Researchers from China's Southern University of Science and Technology, Shanghai Jiao Tong University, City University of Hong Kong and Australia's Western Sydney University have reported a breakthrough in advancing the stability and performance of perovskite solar cells (PSCs). While solution processing offers a low-cost pathway for scalable PSC manufacturing, the instability of perovskite materials - particularly during solution ageing in air - has long hindered consistent device efficiency and commercial viability.
The team systematically investigated the rapid degradation of FA-rich perovskite precursor solutions when exposed to air, finding that oxidative reactions, especially iodine generation, severely compromise film quality. To overcome this, they introduced a multifunctional additive, 4-(trifluoromethyl) phenylhydrazine (TFPH), which effectively stabilizes the perovskite in both its solution and solid phases.
TFPH achieves this through a combination of chemical and structural mechanisms: the hydrazine group suppresses oxidative decomposition by acting as a redox-active stabilizer, while the trifluoromethyl group enhances dipole interactions that guide crystal orientation, relax lattice strain, and improve film morphology. Together, these effects reduce impurity levels and defect density, resulting in highly uniform and durable perovskite layers.

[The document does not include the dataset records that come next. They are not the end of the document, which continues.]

-- ==== Sys2Proof/Machine/Core.lean ====
section
/-! DEFINITION. The machine as the host reads it. -/

def Sys2Proof.core : Host.Core := {
  State := Sys2Proof.Machine.State,
  Fault := Sys2Proof.Machine.Fault,
  Refusal := Sys2Proof.Machine.Refusal,
  step := Sys2Proof.Machine.step,
  reset := Sys2Proof.Machine.State.reset }
end

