/-! ## Pulling -/

@[simp] theorem State.pull_fst (s : State) : s.pull.1 = s.readByte (stackAddr (s.sp + 1)) := rfl
@[simp] theorem State.pull_snd (s : State) : s.pull.2 = s.setSp (s.sp + 1) := rfl
@[simp] theorem State.fetch8_fst (s : State) : s.fetch8.1 = s.readByte s.pc := rfl
@[simp] theorem State.fetch8_snd (s : State) : s.fetch8.2 = s.setPc (s.pc + 1) := rfl

/-- `fetch16` takes the two bytes at PC, low byte first, and moves PC past them. -/
theorem State.fetch16_eq (s : State) :
    s.fetch16 = (mkWord (s.readByte (s.pc + 1)) (s.readByte s.pc), s.setPc (s.pc + 1 + 1)) := rfl

/-- A pulled word: its low byte lies at the lower stack position (R203, R224). -/
theorem State.pullWord_eq (s : State) :
    s.pullWord = (mkWord (s.readByte (stackAddr (s.sp + 1 + 1))) (s.readByte (stackAddr (s.sp + 1))),
      s.setSp (s.sp + 1 + 1)) := rfl

@[simp] theorem State.pullWord_fst (s : State) :
    s.pullWord.1 = mkWord (s.readByte (stackAddr (s.sp + 1 + 1))) (s.readByte (stackAddr (s.sp + 1))) := rfl
@[simp] theorem State.pullWord_snd (s : State) : s.pullWord.2 = s.setSp (s.sp + 1 + 1) := rfl

/-- PLP's effect (R213): the flags of the pulled byte, and SP one higher. -/
theorem State.pullFlags_eq (s : State) :
    s.pullFlags = (s.setSp (s.sp + 1)).setFlags (Flags.ofPulled (s.readByte (stackAddr (s.sp + 1)))) := rfl

end Sys2Proof.Machine
end

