theorem witness_ComparesWriteOnlyFlags :
    ((Instr.cmpImm 0x00).mnemonic = .CMP ∧ 0x00#8 = (start [] []).a) ∧
    ((Instr.cpxZp 0xFF).mnemonic = .CPX ∧ 0x00#8 = (start [] []).x) ∧
    ((Instr.cpyAbs 0xFFFF).mnemonic = .CPY ∧ 0x00#8 = (start [] []).y) := by decide

theorem witness_IncDecMemoryWraps :
    (Instr.incZpx 0xFF).mnemonic = .INC ∧ (Instr.decAbx 0xFFFF).mnemonic = .DEC := by decide

theorem witness_AdcChainAddsWords :
    ({ start [] [] with a := 0xFF } : State).a = 0xFF := by decide

theorem witness_SbcChainSubtractsWords :
    (start [] []).a = 0x00 := by decide

theorem witness_ShiftsAndRotatesByOne :
    (Instr.rolAcc).mnemonic ∈ [Mnemonic.ASL, .LSR, .ROL, .ROR] ∧ Instr.rolAcc.form = .ACC ∧
    (Instr.rorAbx 0xFFFF).mnemonic ∈ [Mnemonic.ASL, .LSR, .ROL, .ROR] ∧ (Instr.rorAbx 0xFFFF).form ≠ .ACC := by decide

/-- Both outcomes of a branch on a clear flag and of a branch on a set flag. -/
theorem witness_BranchesTestTheirFlag :
    (∀ f : Bool, branchCondition { Flags.cleared with c := f } (Instr.bccRel 0x80).mnemonic = some (!f)) ∧
    (∀ f : Bool, branchCondition { Flags.cleared with v := f } (Instr.bvsRel 0x7F).mnemonic = some f) := by decide

theorem witness_JsrJumpsAndLinks :
    State.reset.cfg.linkage = .halting ∧
    ({ State.reset with cfg := { linkage := .hardware, zpPtrWrap := false }, sp := 0x00 } : State).cfg.linkage = .hardware := by decide

theorem witness_RtsHaltsOrReturns :
    State.reset.cfg.linkage = .halting ∧
    ({ State.reset with cfg := { linkage := .hardware, zpPtrWrap := true }, sp := 0xFF } : State).cfg.linkage = .hardware := by decide

theorem witness_CallThenReturnComesBack :
    ({ State.reset with cfg := { linkage := .hardware, zpPtrWrap := false }, sp := 0x01 } : State).cfg.linkage = .hardware := by decide

end Sys2Proof.Tests
end

section
/-! The reset state and the invariant: what reset leaves of any canonical memory, and what the empty memory reads as. -/
namespace Sys2Proof.Machine

/-- Every word of the memory that lists nothing, its reset vector included, reads 0x0000 (R33, R54). -/
@[simp] theorem Memory.read16_nil (a : Word) : Memory.read16 [] a = 0x0000#16 := rfl

@[simp] theorem State.reset_readByte (a : Word) : State.reset.readByte a = 0x00#8 := Memory.read_nil a

@[simp] theorem State.reset_pc : State.reset.pc = 0x0000#16 := Memory.read16_nil resetVector

/-- Reset takes its PC, memory and parameters from the state it is applied to; those of the reset state are its own. -/
@[simp] theorem State.applyReset_reset : State.reset.applyReset = State.reset := rfl

/-- Reset establishes the invariant whatever the registers held: it clears the record and B (R260), so only the canonical
form of the memory it keeps is asked for. -/
theorem State.applyReset_inv {s : State} (hmem : s.mem.wf = true) : s.applyReset.Inv := by
  have hfault : s.applyReset.fault = none := rfl
  have hb : s.applyReset.p.b = false := rfl
  refine ⟨State.applyReset_wf hmem, ?_, ?_⟩
  · intro hrecord
    exact absurd hfault hrecord
  · intro hset
    simp [hb] at hset

/-- The reset state is what reset leaves of an empty memory, so it meets the invariant. -/
theorem State.reset_inv : State.reset.Inv := by
  have hinv : State.reset.applyReset.Inv := State.applyReset_inv Memory.wf_nil
  rwa [State.applyReset_reset] at hinv

/-- Settles O2: reset establishes the invariant on the empty memory, and that memory reads 0 everywhere. -/
theorem resetStateMeetsInvariant : Obligations.ResetStateMeetsInvariant := by
  have hcfg : State.reset.cfg = { linkage := .halting, zpPtrWrap := false } := rfl
  exact ⟨State.reset_inv, State.applyReset_reset, State.reset_pc, State.reset_readByte, hcfg⟩

end Sys2Proof.Machine
end

section
/-! An instruction's meaning read off its mnemonic and its operand: the 151 rows of `exec` as one row per mnemonic (R85, R102),
the operand resolved once (R104 to R117). -/
namespace Sys2Proof
open Sys2Proof.Machine

/-- The operand value M (R117); 0 for the forms that have none, where no instruction reads it. -/
def Operand.value (o : Operand) (s : State) : Byte := (o.value? s).getD 0#8

/-- The effective address (R104 to R115); 0 for the forms that have none, where no instruction reads it. -/
def Operand.address (o : Operand) (s : State) : Word := (o.address? s).getD 0#16

/-- The offset byte of a branch (R116); 0 for the other forms, where no instruction reads it. -/
def Operand.offset : Operand → Byte
  | .rel b => b
  | _ => 0#8

/-- The resolver reads no flag: resolving an operand after writing the flags gives the same address. -/
@[simp] theorem Operand.address_setFlags (o : Operand) (s : State) (p : Flags) :
    o.address (s.setFlags p) = o.address s := by
  cases o <;> rfl

@[simp] theorem Operand.value_setFlags (o : Operand) (s : State) (p : Flags) : o.value (s.setFlags p) = o.value s := by
  cases o <;> rfl

/-- Every instruction pairs its mnemonic with an operand form of the mnemonic's row (R86). -/
theorem Instr.wf_eq_true (i : Instr) : i.wf = true := by
  cases i <;> rfl

/-- Only the shifts and rotates have an accumulator form (R105). -/
theorem Instr.mnemonic_of_form_acc {i : Instr} (h : i.form = .ACC) : i.mnemonic ∈ [Mnemonic.ASL, .LSR, .ROL, .ROR] := by
  have hrow : i.mnemonic.forms.contains i.form = true := i.wf_eq_true
  rw [h] at hrow
  revert hrow
  cases i.mnemonic <;> decide

end Sys2Proof

namespace Sys2Proof.Machine

/-- A shift or rotate, the variant chosen by the operand form (R180). -/
def State.shift (s : State) (o : Operand) (f : ShiftOp) : State :=
  if o.form = .ACC then s.shiftA f else s.shiftMem (o.address s) f

/-- What an instruction with mnemonic `m` and operand `o` makes of a state. -/
def effect (m : Mnemonic) (o : Operand) (s : State) : State :=
  match m with
  | .LDA => loadA (o.value s) s
  | .LDX => loadX (o.value s) s
  | .LDY => loadY (o.value s) s
  | .STA => s.writeByte (o.address s) s.a
  | .STX => s.writeByte (o.address s) s.x
  | .STY => s.writeByte (o.address s) s.y
  | .TAX => loadX s.a s
  | .TAY => loadY s.a s
  | .TXA => loadA s.x s
  | .TYA => loadA s.y s
  | .TSX => loadX s.sp s
  | .TXS => s.setSp s.x
  | .ADC => addToA (o.value s) s
  | .SBC => addToA (o.value s ^^^ 0xFF#8) s
  | .AND => loadA (s.a &&& o.value s) s
  | .ORA => loadA (s.a ||| o.value s) s
  | .EOR => loadA (s.a ^^^ o.value s) s
  | .BIT => bitA (o.value s) s
  | .CMP => compareWith s.a (o.value s) s
  | .CPX => compareWith s.x (o.value s) s
  | .CPY => compareWith s.y (o.value s) s
  | .INC => s.incMem (o.address s)
  | .DEC => s.decMem (o.address s)
  | .INX => loadX (s.x + 1) s
  | .INY => loadY (s.y + 1) s
  | .DEX => loadX (s.x - 1) s
  | .DEY => loadY (s.y - 1) s
  | .ASL => s.shift o aslOp
  | .LSR => s.shift o lsrOp
  | .ROL => s.shift o rolOp
  | .ROR => s.shift o rorOp
  | .BCC => s.branch (!s.p.c) o.offset
  | .BCS => s.branch s.p.c o.offset
  | .BEQ => s.branch s.p.z o.offset
  | .BNE => s.branch (!s.p.z) o.offset
  | .BMI => s.branch s.p.n o.offset
  | .BPL => s.branch (!s.p.n) o.offset
  | .BVC => s.branch (!s.p.v) o.offset
  | .BVS => s.branch s.p.v o.offset
  | .JMP => s.setPc (o.address s)
  | .JSR => s.callSubroutine (o.address s)
  | .RTS => s.returnFromSubroutine
  | .RTI => s.returnFromInterrupt
  | .PHA => s.push s.a
  | .PHP => s.push s.p.pushed
  | .PLA => s.pullA
  | .PLP => s.pullFlags
  | .CLC => s.setFlags { s.p with c := false }
  | .SEC => s.setFlags { s.p with c := true }
  | .CLD => s.setFlags { s.p with d := false }
  | .SED => s.setFlags { s.p with d := true }
  | .CLI => s.setFlags { s.p with i := false }
  | .SEI => s.setFlags { s.p with i := true }
  | .CLV => s.setFlags { s.p with v := false }
  | .NOP => s
  | .BRK => s.breakAndHalt

/-- An instruction does what its mnemonic does to its operand, and always ends in a next state. -/
theorem exec_eq_effect (i : Instr) (s : State) : exec i s = .next (effect i.mnemonic i.operand s) := by
  cases i <;> rfl

theorem eq_effect_of_exec {i : Instr} {s t : State} (h : exec i s = .next t) : t = effect i.mnemonic i.operand s :=
  Host.Outcome.next.inj (h.symm.trans (exec_eq_effect i s))

end Sys2Proof.Machine
end

section
/-! What the operations that instructions are made of write of the registers and of P, and what they keep. -/
namespace Sys2Proof.Machine

/-! ## Z and N already set from a value -/

@[simp] theorem Flags.setZN_setZN (p : Flags) (v : Byte) : (p.setZN v).setZN v = p.setZN v := rfl
@[simp] theorem Flags.ofSum_setZN (p : Flags) (r : Sum) : (p.ofSum r).setZN r.result = p.ofSum r := rfl
@[simp] theorem Flags.ofShift_setZN (p : Flags) (r : Shifted) : (p.ofShift r).setZN r.result = p.ofShift r := rfl

/-! ## Operations that write a register -/

@[simp] theorem loadA_fields (m : Byte) (s : State) :
    (loadA m s).a = m ∧ (loadA m s).x = s.x ∧ (loadA m s).y = s.y ∧ (loadA m s).sp = s.sp ∧
    (loadA m s).p = s.p.setZN m := ⟨rfl, rfl, rfl, rfl, rfl⟩

@[simp] theorem loadX_fields (m : Byte) (s : State) :
    (loadX m s).a = s.a ∧ (loadX m s).x = m ∧ (loadX m s).y = s.y ∧ (loadX m s).sp = s.sp ∧
    (loadX m s).p = s.p.setZN m := ⟨rfl, rfl, rfl, rfl, rfl⟩

@[simp] theorem loadY_fields (m : Byte) (s : State) :
    (loadY m s).a = s.a ∧ (loadY m s).x = s.x ∧ (loadY m s).y = m ∧ (loadY m s).sp = s.sp ∧
    (loadY m s).p = s.p.setZN m := ⟨rfl, rfl, rfl, rfl, rfl⟩

@[simp] theorem addToA_fields (m : Byte) (s : State) :
    (addToA m s).a = (add8 s.a m s.p.c).result ∧ (addToA m s).x = s.x ∧ (addToA m s).y = s.y ∧
    (addToA m s).sp = s.sp ∧ (addToA m s).p = s.p.ofSum (add8 s.a m s.p.c) := ⟨rfl, rfl, rfl, rfl, rfl⟩

@[simp] theorem State.pullA_fields (s : State) :
    s.pullA.a = s.readByte (stackAddr (s.sp + 1)) ∧ s.pullA.x = s.x ∧ s.pullA.y = s.y ∧ s.pullA.sp = s.sp + 1 ∧
    s.pullA.p = s.p.setZN (s.readByte (stackAddr (s.sp + 1))) := ⟨rfl, rfl, rfl, rfl, rfl⟩

@[simp] theorem State.shiftA_fields (s : State) (f : ShiftOp) :
    (s.shiftA f).a = (f s.a s.p.c).result ∧ (s.shiftA f).x = s.x ∧ (s.shiftA f).y = s.y ∧ (s.shiftA f).sp = s.sp ∧
    (s.shiftA f).p = s.p.ofShift (f s.a s.p.c) := ⟨rfl, rfl, rfl, rfl, rfl⟩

When TFPH was incorporated into perovskite precursor solutions, the resulting PSCs consistently delivered power conversion efficiencies around 26.0%, irrespective of ageing time. Even more notably, the devices exhibited exceptional operational stability, maintaining over 92% of their initial efficiency after 1830 hours of continuous operation under the ISOS-L-3 protocol.

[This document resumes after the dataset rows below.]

-- ==== Sys2Proof/Machine/Flags.lean ====
section
/-! DEFINITION. The values VF receives as a side effect (spec/10_state.md R22, spec/42_load_and_alu.md R141). The core
has no other flag and no carry-in; operands are taken as naturals, so carry and borrow are comparisons of exact results. -/

namespace Sys2Proof.Machine

/-- A flag as the byte VF receives: 1 or 0 (R22). -/
def flagByte (c : Bool) : Byte := if c then 1 else 0

/-- Carry of an addition: `a + b > 255` (R141, R136). -/
def carry (a b : Byte) : Bool := decide (a.toNat + b.toNat > 255)

/-- No borrow of `a - b`: `a >= b`, which includes `a = b` (R141, R137, R139). -/
def noBorrow (a b : Byte) : Bool := decide (a.toNat ≥ b.toNat)

/-- SHR: bit 0 before the shift (R22, R138). -/
def shiftedOutRight (a : Byte) : Byte := a &&& 1

/-- SHL: bit 7 before the shift, as 0 or 1 (R22, R140). -/
def shiftedOutLeft (a : Byte) : Byte := flagByte (a.getLsbD 7)

end Sys2Proof.Machine
end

These findings demonstrate that TFPH not only mitigates degradation during solution storage but also enhances long-term device performance and reproducibility across fabrication batches.
Beyond its immediate performance benefits, the molecular design of TFPH presents a broader framework for stabilizing various perovskite compositions, from standard to narrow- and wide-bandgap systems. It also opens opportunities for synergistic applications with other stabilizers, such as polymer additives or interfacial modifiers, to further optimize device lifetime and resilience.
By revealing the fundamental mechanisms driving perovskite precursor degradation and proposing a practical, scalable solution, this work represents a potential step toward industrial-scale manufacturing of high-efficiency, stable perovskite solar cells.